Summary and Conclusion
The above results are summarized as follows:
\[\begin{array}{c}
\text{Summary Comparison of Results} \\
\begin{array}{c|ccccc}
\hline
& \text{P1} & \text{P2} & \text{P3} & \text{P4} & \text{P5} \\
\hline
\text{M2} & 85.17\,/\,84.27 & 70.63\,/\,68.69 & 58.55\,/\,59.12 & 81.81\,/\,82.28 & 80.25\,/\,81.62 \\
\text{M2}^{+\text{unsupervised}} & 88.05\,/\,87.53 & 71.01\,/\,68.78 & 81.05\,/\,81.24 & 86.40\,/\,85.65 & 87.26\,/\,87.40 \\
\text{M2}^{+\text{few-shot}} & 89.29\,/\,89.18 & 84.71\,/\,82.76 & 88.91\,/\,89.05 & 89.31\,/\,89.13 & 89.07\,/\,88.75 \\
\text{M2}^{+\text{semi-supervised}} & 90.09\,/\,89.76 & 79.58\,/\,79.35 & 90.19\,/\,88.96 & 90.05\,/\,89.54 & 89.88\,/\,89.23 \\
\hline
\end{array}
\end{array}\]
Readers can also compare this to the results of our previous article "On Generalization: From Random Noise, Gradient Penalty to Virtual Adversarial Training" where we used Virtual Adversarial Training (VAT) for semi-supervised learning. It is clear that whether in zero-shot, few-shot, or semi-supervised learning, the MLM-based method can match the results of VAT-based semi-supervised learning. Our results in the short news multi-class classification experiment were similar. Therefore, this shows that the MLM model can indeed be used as an excellent zero-shot/few-shot/semi-supervised learner.

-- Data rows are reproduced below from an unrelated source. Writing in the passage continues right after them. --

-- ==== Sys2Proof/Machine/Dispatch.lean ====
section
/-! DEFINITION. What each instruction does: one arm per constructor, one direct call of its meaning. -/
namespace Sys2Proof.Machine

def exec (i : Instr) (s : State) : Host.Outcome State Fault Refusal :=
  match i with
  | .gp0Nop => Sys2Proof.Machine.execGp0Nop s
  | .gp0ClearCache => Sys2Proof.Machine.execGp0ClearCache s
  | .gp0Fill c pos size => Sys2Proof.Machine.execGp0Fill c pos size s
  | .gp0Irq => Sys2Proof.Machine.execGp0Irq s
  | .gp0PolyF3 semi raw c v0 v1 v2 => Sys2Proof.Machine.execGp0PolyF3 semi raw c v0 v1 v2 s
  | .gp0PolyFT3 semi raw c v0 t0 palette v1 t1 page v2 t2 => Sys2Proof.Machine.execGp0PolyFT3 semi raw c v0 t0 palette v1 t1 page v2 t2 s
  | .gp0PolyF4 semi raw c v0 v1 v2 v3 => Sys2Proof.Machine.execGp0PolyF4 semi raw c v0 v1 v2 v3 s
  | .gp0PolyFT4 semi raw c v0 t0 palette v1 t1 page v2 t2 v3 t3 => Sys2Proof.Machine.execGp0PolyFT4 semi raw c v0 t0 palette v1 t1 page v2 t2 v3 t3 s
  | .gp0PolyG3 semi raw c0 v0 c1 v1 c2 v2 => Sys2Proof.Machine.execGp0PolyG3 semi raw c0 v0 c1 v1 c2 v2 s
  | .gp0PolyGT3 semi raw c0 v0 t0 palette c1 v1 t1 page c2 v2 t2 => Sys2Proof.Machine.execGp0PolyGT3 semi raw c0 v0 t0 palette c1 v1 t1 page c2 v2 t2 s
  | .gp0PolyG4 semi raw c0 v0 c1 v1 c2 v2 c3 v3 => Sys2Proof.Machine.execGp0PolyG4 semi raw c0 v0 c1 v1 c2 v2 c3 v3 s
  | .gp0PolyGT4 semi raw c0 v0 t0 palette c1 v1 t1 page c2 v2 t2 c3 v3 t3 => Sys2Proof.Machine.execGp0PolyGT4 semi raw c0 v0 t0 palette c1 v1 t1 page c2 v2 t2 c3 v3 t3 s
  | .gp0LineF2 semi c v0 v1 => Sys2Proof.Machine.execGp0LineF2 semi c v0 v1 s
  | .gp0LineFP semi c vs => Sys2Proof.Machine.execGp0LineFP semi c vs s
  | .gp0LineG2 semi c0 v0 c1 v1 => Sys2Proof.Machine.execGp0LineG2 semi c0 v0 c1 v1 s
  | .gp0LineGP semi c0 v0 rest => Sys2Proof.Machine.execGp0LineGP semi c0 v0 rest s
  | .gp0RectVar semi raw c anchor size => Sys2Proof.Machine.execGp0RectVar semi raw c anchor size s
  | .gp0RectTVar semi raw c anchor t palette size => Sys2Proof.Machine.execGp0RectTVar semi raw c anchor t palette size s
  | .gp0Rect1 semi raw c anchor => Sys2Proof.Machine.execGp0Rect1 semi raw c anchor s
  | .gp0RectT1 semi raw c anchor t palette => Sys2Proof.Machine.execGp0RectT1 semi raw c anchor t palette s
  | .gp0Rect8 semi raw c anchor => Sys2Proof.Machine.execGp0Rect8 semi raw c anchor s
  | .gp0RectT8 semi raw c anchor t palette => Sys2Proof.Machine.execGp0RectT8 semi raw c anchor t palette s
  | .gp0Rect16 semi raw c anchor => Sys2Proof.Machine.execGp0Rect16 semi raw c anchor s
  | .gp0RectT16 semi raw c anchor t palette => Sys2Proof.Machine.execGp0RectT16 semi raw c anchor t palette s
  | .gp0CopyVramVram src dst size => Sys2Proof.Machine.execGp0CopyVramVram src dst size s
  | .gp0CopyCpuVram dst size => Sys2Proof.Machine.execGp0CopyCpuVram dst size s
  | .gp0CopyVramCpu src size => Sys2Proof.Machine.execGp0CopyVramCpu src size s
  | .gp0DrawMode mode => Sys2Proof.Machine.execGp0DrawMode mode s
  | .gp0TexWindow w => Sys2Proof.Machine.execGp0TexWindow w s
  | .gp0DrawAreaTl c => Sys2Proof.Machine.execGp0DrawAreaTl c s
  | .gp0DrawAreaBr c => Sys2Proof.Machine.execGp0DrawAreaBr c s
  | .gp0DrawOffset o => Sys2Proof.Machine.execGp0DrawOffset o s
  | .gp0Mask m => Sys2Proof.Machine.execGp0Mask m s
  | .gp0Unrecognized w => Sys2Proof.Machine.execGp0Unrecognized w s
  | .gp0Data pixel0 pixel1 => Sys2Proof.Machine.execGp0Data pixel0 pixel1 s
  | .gp1Reset => Sys2Proof.Machine.execGp1Reset s
  | .gp1ResetCmdBuffer => Sys2Proof.Machine.execGp1ResetCmdBuffer s
  | .gp1AckIrq => Sys2Proof.Machine.execGp1AckIrq s
  | .gp1DisplayEnable off => Sys2Proof.Machine.execGp1DisplayEnable off s
  | .gp1DmaDirection dir => Sys2Proof.Machine.execGp1DmaDirection dir s
  | .gp1DisplayArea x y => Sys2Proof.Machine.execGp1DisplayArea x y s
  | .gp1HRange x1 x2 => Sys2Proof.Machine.execGp1HRange x1 x2 s
  | .gp1VRange y1 y2 => Sys2Proof.Machine.execGp1VRange y1 y2 s
  | .gp1DisplayMode mode => Sys2Proof.Machine.execGp1DisplayMode mode s
  | .gp1TexDisableAllow allow => Sys2Proof.Machine.execGp1TexDisableAllow allow s
  | .gp1GpuInfo index => Sys2Proof.Machine.execGp1GpuInfo index s
  | .gp1Unrecognized w => Sys2Proof.Machine.execGp1Unrecognized w s
  | .gpuGpuread => Sys2Proof.Machine.execGpuGpuread s
  | .gpuGpustat => Sys2Proof.Machine.execGpuGpustat s
  | .dmaMadrWrite n b d => Sys2Proof.Machine.execDmaMadrWrite n b d s
  | .dmaBcrWrite n b d => Sys2Proof.Machine.execDmaBcrWrite n b d s
  | .dmaChcrWrite n b d => Sys2Proof.Machine.execDmaChcrWrite n b d s
  | .dmaReservedWrite n b d => Sys2Proof.Machine.execDmaReservedWrite n b d s
  | .dmaDpcrWrite b d => Sys2Proof.Machine.execDmaDpcrWrite b d s
  | .dmaDicrWriteLow b d => Sys2Proof.Machine.execDmaDicrWriteLow b d s
  | .dmaDicrAck d => Sys2Proof.Machine.execDmaDicrAck d s
  | .dmaUnmapped a data => Sys2Proof.Machine.execDmaUnmapped a data s
  | .dmaRead a => Sys2Proof.Machine.execDmaRead a s
  | .cdIndexWrite index => Sys2Proof.Machine.execCdIndexWrite index s
  | .cdCommand d => Sys2Proof.Machine.execCdCommand d s
  | .cdSoundmapData d => Sys2Proof.Machine.execCdSoundmapData d s
  | .cdSoundmapCoding d => Sys2Proof.Machine.execCdSoundmapCoding d s
  | .cdVolRr d => Sys2Proof.Machine.execCdVolRr d s
  | .cdParam d => Sys2Proof.Machine.execCdParam d s
  | .cdIntEnable codes => Sys2Proof.Machine.execCdIntEnable codes s
  | .cdVolLl d => Sys2Proof.Machine.execCdVolLl d s
  | .cdVolRl d => Sys2Proof.Machine.execCdVolRl d s
  | .cdRequest d => Sys2Proof.Machine.execCdRequest d s
  | .cdIntAck clearParams codes => Sys2Proof.Machine.execCdIntAck clearParams codes s
  | .cdVolLr d => Sys2Proof.Machine.execCdVolLr d s
  | .cdVolApply d => Sys2Proof.Machine.execCdVolApply d s
  | .cdStatusRead => Sys2Proof.Machine.execCdStatusRead s
  | .cdResponseRead => Sys2Proof.Machine.execCdResponseRead s
  | .cdDataRead => Sys2Proof.Machine.execCdDataRead s
  | .cdIntRead => Sys2Proof.Machine.execCdIntRead s
  | .shell => Sys2Proof.Machine.execShell s
  | .cdGetstat => Sys2Proof.Machine.execCdGetstat s
  | .cdSetloc => Sys2Proof.Machine.execCdSetloc s
  | .cdPlay => Sys2Proof.Machine.execCdPlay s
  | .cdReadn => Sys2Proof.Machine.execCdReadn s
  | .cdMotoron => Sys2Proof.Machine.execCdMotoron s
  | .cdStop => Sys2Proof.Machine.execCdStop s
  | .cdPause => Sys2Proof.Machine.execCdPause s
  | .cdInit => Sys2Proof.Machine.execCdInit s
  | .cdMute => Sys2Proof.Machine.execCdMute s
  | .cdDemute => Sys2Proof.Machine.execCdDemute s
  | .cdSetfilter => Sys2Proof.Machine.execCdSetfilter s
  | .cdSetmode => Sys2Proof.Machine.execCdSetmode s
  | .cdGetlocl => Sys2Proof.Machine.execCdGetlocl s
  | .cdGetlocp => Sys2Proof.Machine.execCdGetlocp s
  | .cdSetsession => Sys2Proof.Machine.execCdSetsession s
  | .cdGettn => Sys2Proof.Machine.execCdGettn s
  | .cdGettd => Sys2Proof.Machine.execCdGettd s
  | .cdSeekl => Sys2Proof.Machine.execCdSeekl s
  | .cdSeekp => Sys2Proof.Machine.execCdSeekp s
  | .cdTest => Sys2Proof.Machine.execCdTest s
  | .cdGetid => Sys2Proof.Machine.execCdGetid s
  | .cdReads => Sys2Proof.Machine.execCdReads s
  | .cdReadtoc => Sys2Proof.Machine.execCdReadtoc s
  | .cdUnlock variant => Sys2Proof.Machine.execCdUnlock variant s
  | .cdUnrecognized d => Sys2Proof.Machine.execCdUnrecognized d s

end Sys2Proof.Machine
end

Of course, the MLM-based approach still has disadvantages. For example, the independence assumption used by MLM limits its predictive power for longer texts (to put it plainly, the text in the blank should not be too long), and the inability to predict indefinite-length answers also restricts its application scenarios (so it can currently only be used for multiple-choice style tasks, not generation). We look forward to more powerful MLM models emerging; at that time, it might be possible to compete with GPT3 in all tasks.
Summary
This article introduced a novel application of BERT's MLM model: converting tasks into cloze tests by pairing them with specific descriptions and using the MLM model for zero-shot, few-shot, and semi-supervised learning. In the original paper's SuperGLUE experiments, it achieved results comparable to GPT3, and I have conducted some experiments on Chinese tasks that further confirm the effectiveness of this idea. The entire approach is quite unique and gives a sense of "so that's how it can be done." I recommend everyone learn from it.